■ **TASK INPUT**
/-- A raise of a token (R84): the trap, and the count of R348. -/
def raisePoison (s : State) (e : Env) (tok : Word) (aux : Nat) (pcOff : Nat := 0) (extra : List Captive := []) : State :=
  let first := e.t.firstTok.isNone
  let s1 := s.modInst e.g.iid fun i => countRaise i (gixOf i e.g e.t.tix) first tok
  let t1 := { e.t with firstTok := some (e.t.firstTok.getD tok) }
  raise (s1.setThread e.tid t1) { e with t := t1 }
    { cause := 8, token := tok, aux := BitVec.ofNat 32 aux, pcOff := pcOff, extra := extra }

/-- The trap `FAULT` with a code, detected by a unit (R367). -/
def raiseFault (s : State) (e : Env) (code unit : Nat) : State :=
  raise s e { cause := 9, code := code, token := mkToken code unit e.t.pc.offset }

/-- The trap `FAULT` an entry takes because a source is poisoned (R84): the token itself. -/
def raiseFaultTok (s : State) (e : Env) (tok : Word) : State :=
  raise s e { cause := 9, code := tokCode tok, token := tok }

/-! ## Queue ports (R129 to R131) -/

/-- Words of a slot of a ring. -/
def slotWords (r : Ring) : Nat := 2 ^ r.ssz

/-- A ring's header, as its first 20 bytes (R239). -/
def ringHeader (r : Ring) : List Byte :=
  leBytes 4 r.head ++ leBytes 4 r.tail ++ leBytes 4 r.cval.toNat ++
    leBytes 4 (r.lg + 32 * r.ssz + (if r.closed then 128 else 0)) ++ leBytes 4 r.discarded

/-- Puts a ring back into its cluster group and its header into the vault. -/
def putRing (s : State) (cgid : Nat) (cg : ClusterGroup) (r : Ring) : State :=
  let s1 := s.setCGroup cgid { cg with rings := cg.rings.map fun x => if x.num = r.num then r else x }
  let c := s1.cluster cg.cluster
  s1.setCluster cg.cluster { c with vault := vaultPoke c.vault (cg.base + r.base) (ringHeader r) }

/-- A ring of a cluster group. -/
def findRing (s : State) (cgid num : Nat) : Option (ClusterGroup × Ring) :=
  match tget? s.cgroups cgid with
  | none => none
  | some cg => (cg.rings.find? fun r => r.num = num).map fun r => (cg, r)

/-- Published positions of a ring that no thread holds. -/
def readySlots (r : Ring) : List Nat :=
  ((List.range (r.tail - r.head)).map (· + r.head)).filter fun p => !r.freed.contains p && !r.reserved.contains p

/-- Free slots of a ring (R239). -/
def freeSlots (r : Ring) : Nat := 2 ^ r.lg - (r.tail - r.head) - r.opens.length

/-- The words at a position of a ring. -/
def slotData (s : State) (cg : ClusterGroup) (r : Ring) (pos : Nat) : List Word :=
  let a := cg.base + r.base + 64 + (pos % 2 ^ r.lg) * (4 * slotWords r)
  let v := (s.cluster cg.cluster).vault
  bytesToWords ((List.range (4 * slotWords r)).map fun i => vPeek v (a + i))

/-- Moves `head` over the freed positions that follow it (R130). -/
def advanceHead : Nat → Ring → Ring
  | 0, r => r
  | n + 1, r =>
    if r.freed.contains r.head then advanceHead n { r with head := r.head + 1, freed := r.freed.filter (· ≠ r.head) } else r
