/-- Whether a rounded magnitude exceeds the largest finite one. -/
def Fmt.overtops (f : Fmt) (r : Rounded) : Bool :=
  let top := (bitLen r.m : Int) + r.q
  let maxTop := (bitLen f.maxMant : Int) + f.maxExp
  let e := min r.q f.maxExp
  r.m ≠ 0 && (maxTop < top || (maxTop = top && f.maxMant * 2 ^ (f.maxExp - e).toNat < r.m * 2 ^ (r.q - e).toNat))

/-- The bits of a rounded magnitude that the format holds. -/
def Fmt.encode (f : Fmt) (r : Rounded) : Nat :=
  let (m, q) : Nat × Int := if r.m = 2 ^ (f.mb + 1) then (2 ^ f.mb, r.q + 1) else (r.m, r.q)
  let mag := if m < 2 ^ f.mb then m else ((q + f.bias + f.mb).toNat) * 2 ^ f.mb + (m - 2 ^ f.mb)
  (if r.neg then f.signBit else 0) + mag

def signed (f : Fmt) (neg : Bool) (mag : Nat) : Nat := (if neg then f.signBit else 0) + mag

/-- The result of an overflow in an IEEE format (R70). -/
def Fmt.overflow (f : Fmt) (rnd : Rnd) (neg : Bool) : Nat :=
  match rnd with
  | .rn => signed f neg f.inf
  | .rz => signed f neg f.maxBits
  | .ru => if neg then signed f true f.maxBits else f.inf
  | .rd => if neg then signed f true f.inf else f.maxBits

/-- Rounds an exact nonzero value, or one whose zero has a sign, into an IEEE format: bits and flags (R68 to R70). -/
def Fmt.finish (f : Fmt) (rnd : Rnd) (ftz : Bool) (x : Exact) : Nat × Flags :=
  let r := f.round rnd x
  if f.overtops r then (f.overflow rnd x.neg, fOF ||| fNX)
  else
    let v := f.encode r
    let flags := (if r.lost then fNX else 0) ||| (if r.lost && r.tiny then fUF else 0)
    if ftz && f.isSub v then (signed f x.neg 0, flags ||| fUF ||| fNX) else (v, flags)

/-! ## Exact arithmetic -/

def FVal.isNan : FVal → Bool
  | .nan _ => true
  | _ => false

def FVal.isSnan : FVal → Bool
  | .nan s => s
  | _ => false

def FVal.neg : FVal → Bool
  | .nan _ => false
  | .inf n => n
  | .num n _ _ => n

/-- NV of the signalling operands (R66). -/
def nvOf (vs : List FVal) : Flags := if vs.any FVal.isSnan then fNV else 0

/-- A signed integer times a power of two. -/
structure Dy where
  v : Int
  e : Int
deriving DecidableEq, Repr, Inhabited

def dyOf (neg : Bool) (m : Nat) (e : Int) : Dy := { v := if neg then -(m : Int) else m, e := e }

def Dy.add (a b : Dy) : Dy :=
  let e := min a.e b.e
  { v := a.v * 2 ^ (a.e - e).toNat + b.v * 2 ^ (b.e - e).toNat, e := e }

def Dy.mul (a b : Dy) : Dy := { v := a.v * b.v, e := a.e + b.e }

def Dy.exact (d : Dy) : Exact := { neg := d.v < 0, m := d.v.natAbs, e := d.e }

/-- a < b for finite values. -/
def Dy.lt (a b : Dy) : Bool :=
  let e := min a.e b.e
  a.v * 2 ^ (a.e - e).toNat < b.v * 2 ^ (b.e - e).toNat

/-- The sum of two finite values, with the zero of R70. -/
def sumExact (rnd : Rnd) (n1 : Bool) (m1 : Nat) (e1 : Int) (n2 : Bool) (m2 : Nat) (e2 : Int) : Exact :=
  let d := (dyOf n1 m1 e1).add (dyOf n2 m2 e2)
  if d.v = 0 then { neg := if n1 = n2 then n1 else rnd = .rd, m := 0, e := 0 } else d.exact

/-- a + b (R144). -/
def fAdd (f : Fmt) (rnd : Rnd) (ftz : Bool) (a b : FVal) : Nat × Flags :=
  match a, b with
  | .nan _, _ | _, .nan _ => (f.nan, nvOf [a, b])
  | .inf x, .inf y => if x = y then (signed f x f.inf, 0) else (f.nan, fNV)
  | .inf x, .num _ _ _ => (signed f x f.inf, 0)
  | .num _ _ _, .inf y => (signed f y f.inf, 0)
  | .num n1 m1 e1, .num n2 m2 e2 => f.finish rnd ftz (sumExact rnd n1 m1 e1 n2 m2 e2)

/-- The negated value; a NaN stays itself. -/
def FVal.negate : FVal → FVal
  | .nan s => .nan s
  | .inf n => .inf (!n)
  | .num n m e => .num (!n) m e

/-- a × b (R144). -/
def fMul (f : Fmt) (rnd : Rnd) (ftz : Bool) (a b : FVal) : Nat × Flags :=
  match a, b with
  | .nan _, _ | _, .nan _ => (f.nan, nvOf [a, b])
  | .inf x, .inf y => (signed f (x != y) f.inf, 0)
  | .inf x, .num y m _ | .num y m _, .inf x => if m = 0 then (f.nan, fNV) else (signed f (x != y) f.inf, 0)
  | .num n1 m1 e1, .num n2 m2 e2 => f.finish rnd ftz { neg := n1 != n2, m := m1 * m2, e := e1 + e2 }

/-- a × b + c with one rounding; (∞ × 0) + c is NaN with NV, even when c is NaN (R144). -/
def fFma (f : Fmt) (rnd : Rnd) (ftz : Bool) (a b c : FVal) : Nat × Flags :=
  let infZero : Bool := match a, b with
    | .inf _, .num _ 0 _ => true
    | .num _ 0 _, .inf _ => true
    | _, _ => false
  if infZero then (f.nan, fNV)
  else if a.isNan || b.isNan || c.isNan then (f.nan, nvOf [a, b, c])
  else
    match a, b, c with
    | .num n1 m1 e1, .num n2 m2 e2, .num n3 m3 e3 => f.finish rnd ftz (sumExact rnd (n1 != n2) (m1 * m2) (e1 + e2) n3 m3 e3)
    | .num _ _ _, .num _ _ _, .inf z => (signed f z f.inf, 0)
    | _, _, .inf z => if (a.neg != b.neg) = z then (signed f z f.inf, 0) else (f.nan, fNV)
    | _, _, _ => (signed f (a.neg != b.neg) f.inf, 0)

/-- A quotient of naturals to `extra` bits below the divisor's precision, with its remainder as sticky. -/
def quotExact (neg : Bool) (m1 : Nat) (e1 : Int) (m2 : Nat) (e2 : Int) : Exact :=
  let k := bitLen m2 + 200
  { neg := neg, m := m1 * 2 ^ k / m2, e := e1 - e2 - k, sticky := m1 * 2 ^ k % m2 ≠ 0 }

■ **WHAT YOU WILL DO**
With the line holding "def Fmt.overflow (f" as the first and the line holding "zero of R70. -/" as the last, set down that range of the entries above exactly, and nothing else.

■ **ANSWER BELOW**
def Fmt.overflow (f : Fmt) (rnd : Rnd) (neg : Bool) : Nat :=
  match rnd with
  | .rn => signed f neg f.inf
  | .rz => signed f neg f.maxBits
  | .ru => if neg then signed f true f.maxBits else f.inf
  | .rd => if neg then signed f true f.inf else f.maxBits

/-- Rounds an exact nonzero value, or one whose zero has a sign, into an IEEE format: bits and flags (R68 to R70). -/
def Fmt.finish (f : Fmt) (rnd : Rnd) (ftz : Bool) (x : Exact) : Nat × Flags :=
  let r := f.round rnd x
  if f.overtops r then (f.overflow rnd x.neg, fOF ||| fNX)
  else
    let v := f.encode r
    let flags := (if r.lost then fNX else 0) ||| (if r.lost && r.tiny then fUF else 0)
    if ftz && f.isSub v then (signed f x.neg 0, flags ||| fUF ||| fNX) else (v, flags)

/-! ## Exact arithmetic -/

def FVal.isNan : FVal → Bool
  | .nan _ => true
  | _ => false

def FVal.isSnan : FVal → Bool
  | .nan s => s
  | _ => false

def FVal.neg : FVal → Bool
  | .nan _ => false
  | .inf n => n
  | .num n _ _ => n

/-- NV of the signalling operands (R66). -/
def nvOf (vs : List FVal) : Flags := if vs.any FVal.isSnan then fNV else 0

/-- A signed integer times a power of two. -/
structure Dy where
  v : Int
  e : Int
deriving DecidableEq, Repr, Inhabited

def dyOf (neg : Bool) (m : Nat) (e : Int) : Dy := { v := if neg then -(m : Int) else m, e := e }

def Dy.add (a b : Dy) : Dy :=
  let e := min a.e b.e
  { v := a.v * 2 ^ (a.e - e).toNat + b.v * 2 ^ (b.e - e).toNat, e := e }

def Dy.mul (a b : Dy) : Dy := { v := a.v * b.v, e := a.e + b.e }

def Dy.exact (d : Dy) : Exact := { neg := d.v < 0, m := d.v.natAbs, e := d.e }

/-- a < b for finite values. -/
def Dy.lt (a b : Dy) : Bool :=
  let e := min a.e b.e
  a.v * 2 ^ (a.e - e).toNat < b.v * 2 ^ (b.e - e).toNat

/-- The sum of two finite values, with the zero of R70. -/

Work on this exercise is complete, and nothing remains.